This is quick evaluation of conv1 depth impact on performance on ImageNet-2012.
The architecture is similar to CaffeNet, but has differences:
- Images are resized to small side = 128 for speed reasons.
- fc6 and fc7 layers have 2048 neurons instead of 4096.

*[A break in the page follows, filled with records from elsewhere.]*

-- ==== Sys2Proof/Machine/Cache.lean ====
section
/-! DEFINITION. The map cache's shared operations (14_dram_and_map_cache R356 to R365): where a line lies, the pseudo-LRU tree, the
streaming detector, serving a bank's queue, fills, write-backs and drains. The model keeps the lines' tags; their content is the
map's own (DESIGN CHOICE, log 15). -/
namespace Sys2Proof.Machine

/-! ### Lines (R356, R357) -/

def laOf (seg block : Nat) : Nat := seg * 65536 + block
def laHash (la : Nat) : Nat := la % 65536 ^^^ la / 65536 % 65536
def bankOf (la : Nat) : Nat := laHash la % 32
def setOfLa (la : Nat) : Nat := laHash la / 32
def tagOfLa (la : Nat) : Nat := la / 65536 % 2 ^ 17

/-- The line address that a tag of a bank's set stands for: la[15:0] is the hash's bits over la[31:16]. -/
def laOfTag (bank set tag : Nat) : Nat := tag * 65536 + ((set * 32 + bank) ^^^ tag % 65536)

def McState.bank (m : McState) (b : Nat) : McBank := Table.getD m.banks b {}
def McState.setBank (m : McState) (b : Nat) (x : McBank) : McState := { m with banks := Table.set m.banks b x }
def State.bank (s : State) (b : Nat) : McBank := s.mc.bank b
def State.setBank (s : State) (b : Nat) (x : McBank) : State := { s with mc := s.mc.setBank b x }

/-- The way of a set that holds a line. -/
def McBank.wayOf (k : McBank) (la : Nat) : Option Nat :=
  (List.range 16).find? fun w =>
    match Table.find k.tags (setOfLa la * 16 + w) with
    | some t => t.valid && decide (t.tag = tagOfLa la)
    | none => false

def McBank.holds (k : McBank) (la : Nat) : Bool := (k.wayOf la).isSome

/-! ### Pseudo-LRU (R357): 15 tree bits, node n's children 2n+1 and 2n+2; a bit of 1 names the right half -/

/-- The way the tree names. -/
def plruVictim (bits : Nat) : Nat :=
  let step (n : Nat) : Nat := 2 * n + 1 + bitField bits n 1
  step (step (step (step 0))) - 15

/-- Set one tree bit. -/
def setTreeBit (bits n v : Nat) : Nat := bits - bitField bits n 1 * 2 ^ n + v * 2 ^ n

/-- The tree after a use of a way: every node on its path names the other half. -/
def plruTouch (bits way : Nat) : Nat :=
  let n0 := 0
  let b0 := way / 8 % 2
  let n1 := 2 * n0 + 1 + b0
  let b1 := way / 4 % 2
  let n2 := 2 * n1 + 1 + b1
  let b2 := way / 2 % 2
  let n3 := 2 * n2 + 1 + b2
  let b3 := way % 2
  setTreeBit (setTreeBit (setTreeBit (setTreeBit bits n0 (1 - b0)) n1 (1 - b1)) n2 (1 - b2)) n3 (1 - b3)

def McBank.touch (k : McBank) (set way : Nat) : McBank :=
  { k with plru := Table.put 0 k.plru set (plruTouch (Table.getD k.plru set 0) way) }

/-! ### Streaming (R361) -/

/-- The trackers after an access, and whether the access streams. -/
def trackAccess (run : Nat) (ts : List Tracker) (source la : Nat) : List Tracker × Bool :=
  match ts.find? fun t => decide (t.source = source) && decide (t.next = la) with
  | some t =>
    let t' : Tracker := { t with next := la + 1, run := min 255 (t.run + 1) }
    (t' :: ts.erase t, decide (run ≤ t'.run))
  | none => (({ source := source, next := la + 1, run := 1 } :: ts).take 16, decide (run ≤ 1))

/-! ### Serving requests (R359, R360, R363, R364) -/

/-- Put a line's DRAM write into the write-back buffer when it has room. -/
def McBank.writeBack (k : McBank) (la : Nat) : McBank := if k.wbb.length < 4 ∧ !k.wbb.contains la then { k with wbb := k.wbb ++ [la] } else k

/-- Mark a held line clean or dirty. -/
def McBank.setDirty (k : McBank) (la : Nat) (d : Bool) : McBank :=
  match k.wayOf la with
  | some w => { k with tags := Table.modify k.tags (setOfLa la * 16 + w) fun t => { t with dirty := d } }
  | none => k

def McBank.isDirty (k : McBank) (la : Nat) : Bool :=
  match k.wayOf la with
  | some w => ((Table.find k.tags (setOfLa la * 16 + w)).map (·.dirty)).getD false
  | none => false

/-- Drop a line, dirty data included (INVALIDATE). -/
def McBank.drop (k : McBank) (la : Nat) : McBank :=
  match k.wayOf la with
  | some w => { k with tags := Table.del k.tags (setOfLa la * 16 + w) }
  | none => k

/-- What serving the head gives: the bank, and whether it was a hit (some true), a miss (some false) or neither. -/
def McBank.serveHead (k : McBank) (r : McReq) (streams : Bool) : McBank × Option Bool :=
  if 2 ≤ r.kind then
    let k := if r.kind ≠ 3 ∧ k.isDirty r.la then (k.setDirty r.la false).writeBack r.la else k
    (if r.kind = 2 then k else k.drop r.la, none)
  else
    match k.wayOf r.la with
    | some w =>
      let k := if streams then k else k.touch (setOfLa r.la) w
      (if r.kind = 1 then k.setDirty r.la (!k.draining) else k, some true)
    | none =>
      if r.hint = 2 ∨ k.draining ∨ !k.en then (k, some false)
      else ({ k with miss := some r }, some false)

/-- Whether the head waits: it misses while a miss is pending, or names the pending line (R359 items 3 and 4, R364), or it would write back a dirty
line while the write-back buffer is full (R360) (DEDUCED: as a fill's victim does, log 15). -/
def McBank.headWaits (k : McBank) (r : McReq) : Bool :=
  (match k.miss with
    | none => false
    | some m => decide (m.la = r.la) || (decide (r.kind < 2) && !k.holds r.la && decide (r.hint ≠ 2) && !k.draining && k.en))
  || ((decide (r.kind = 2) || decide (r.kind = 4)) && k.isDirty r.la && decide (4 ≤ k.wbb.length) && !k.wbb.contains r.la)

/-- Serve a bank's queue, head first, until its head waits; `n` bounds the requests served. -/
def State.serveBank (s : State) (b : Nat) : (n : Nat) → State
  | 0 => s
  | n + 1 =>
    let k := s.bank b
    match k.queue with
    | [] => s
    | r :: rest =>
      if k.headWaits r then s
      else
        let streams := decide (r.hint = 1) || (s.mc.trackers.any fun t => decide (t.next = r.la + 1) && decide (s.img.streamRun ≤ t.run))
        let (k', hit) := ({ k with queue := rest } : McBank).serveHead r streams
        let s := s.setBank b k'
        let s := match hit with
          | some true => s.count1 0x0A2
          | some false => s.count1 0x0A3
          | none => s
        State.serveBank s b n

/-- A request to the cache: it joins its bank's queue, the detector sees it, a dirty line STREAM_LAG below a streaming tracker is
written back, and the bank serves what it can. -/
def State.mcRequest (s : State) (r : McReq) : State :=
  let (ts, streams) := trackAccess s.img.streamRun s.mc.trackers r.source r.la
  let s := { s with mc := { s.mc with trackers := ts } }
  let lag := r.la + 1 - s.img.streamLag
  let kl := s.bank (bankOf lag)
  let s := if (streams ∨ r.hint = 1) ∧ s.img.streamLag ≤ r.la + 1 ∧ kl.isDirty lag ∧ kl.wbb.length < 4 then s.setBank (bankOf lag) ((kl.setDirty lag false).writeBack lag) else s
  let b := bankOf r.la
  let k := s.bank b
  (s.setBank b { k with queue := k.queue ++ [r] }).serveBank b (k.queue.length + 1)

/-- A read or a write of one map block by a source (R362 gives the hint: 0 NORMAL, 1 STREAM, 2 NO_ALLOC). -/
def State.mcAccess (s : State) (seg block : Nat) (write : Bool) (hint source : Nat) : State :=
  s.mcRequest ⟨bit write, laOf seg block, hint, source⟩

/-- Maintenance of a bank's lines: the operations join the bank's queue behind every other request (R364). -/
def State.mcMaintain (s : State) (b kind : Nat) (las : List Nat) : State :=
  let k := s.bank b
  (s.setBank b { k with queue := k.queue ++ las.map fun la => ⟨kind, la, 0, 0⟩ }).serveBank b (k.queue.length + las.length)

/-- The lines that a bank holds, in set order. -/
def McBank.lines (k : McBank) (b : Nat) : List Nat := (k.tags.filter fun (_, t) => t.valid).map fun (sw, t) => laOfTag b (sw / 16) t.tag

/-- INV_SEGMENT (R363): INVALIDATE of the segment's lines that each bank holds, or that its queue or its pending miss names; of any other line
it does nothing. -/
def State.mcInvalidateSegment (s : State) (seg : Nat) : State :=
  s.mc.banks.foldl (fun s (b, k) =>
    s.mcMaintain b 3 (((k.lines b ++ k.queue.map (·.la) ++ k.miss.toList.map (·.la)).filter fun la => la / 65536 = seg).eraseDups)) s

/-- FLUSH_BANK (R363). -/
def State.flushBank (s : State) (b : Nat) : State := s.mcMaintain b 4 ((s.bank b).lines b)

/-! ### Drains (R365) -/

/-- The dirty lines of a bank in set order. -/
def McBank.dirtyLines (k : McBank) (b : Nat) : List Nat := (k.tags.filter fun (_, t) => t.valid && t.dirty).map fun (sw, t) => laOfTag b (sw / 16) t.tag

/-- A draining bank puts its next dirty lines into the write-back buffer; when none is left and every write has completed, its lines
are dropped, it is disabled and code 0x0E0E is left. A frequency change pauses it (R352). -/
def State.drainStep (s : State) (b : Nat) : State :=
  let k := s.bank b
  if k.draining ∧ !s.dram.changing then
    let room := 4 - k.wbb.length
    let k := ((k.dirtyLines b).take room).foldl (fun k la => (k.setDirty la false).writeBack la) k
    if k.wbb = [] ∧ k.dirtyLines b = [] then
      (s.setBank b { k with tags := [], en := false, draining := false }).leave 0x0E0E 0 [b]
    else s.setBank b k
  else s

/-- A request to disable a bank: it drains (R365). -/
def State.disableBank (s : State) (b : Nat) : State :=
  if (s.bank b).en ∧ !(s.bank b).draining then (s.setBank b { s.bank b with draining := true }).drainStep b else s

end Sys2Proof.Machine
end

- Networks are initialized with LSUV-init
- No LRN layers.
Default augmentation: random crop 128x128 from 144xN image, 50% random horizontal flip. Here I am trying to check how much improvement can we get by learning "deeper" == "more complex" conv1, without receptive field change. To do this, I am adding series of 96 channels 1x1 convolution + ReLU after conv1, before pool1.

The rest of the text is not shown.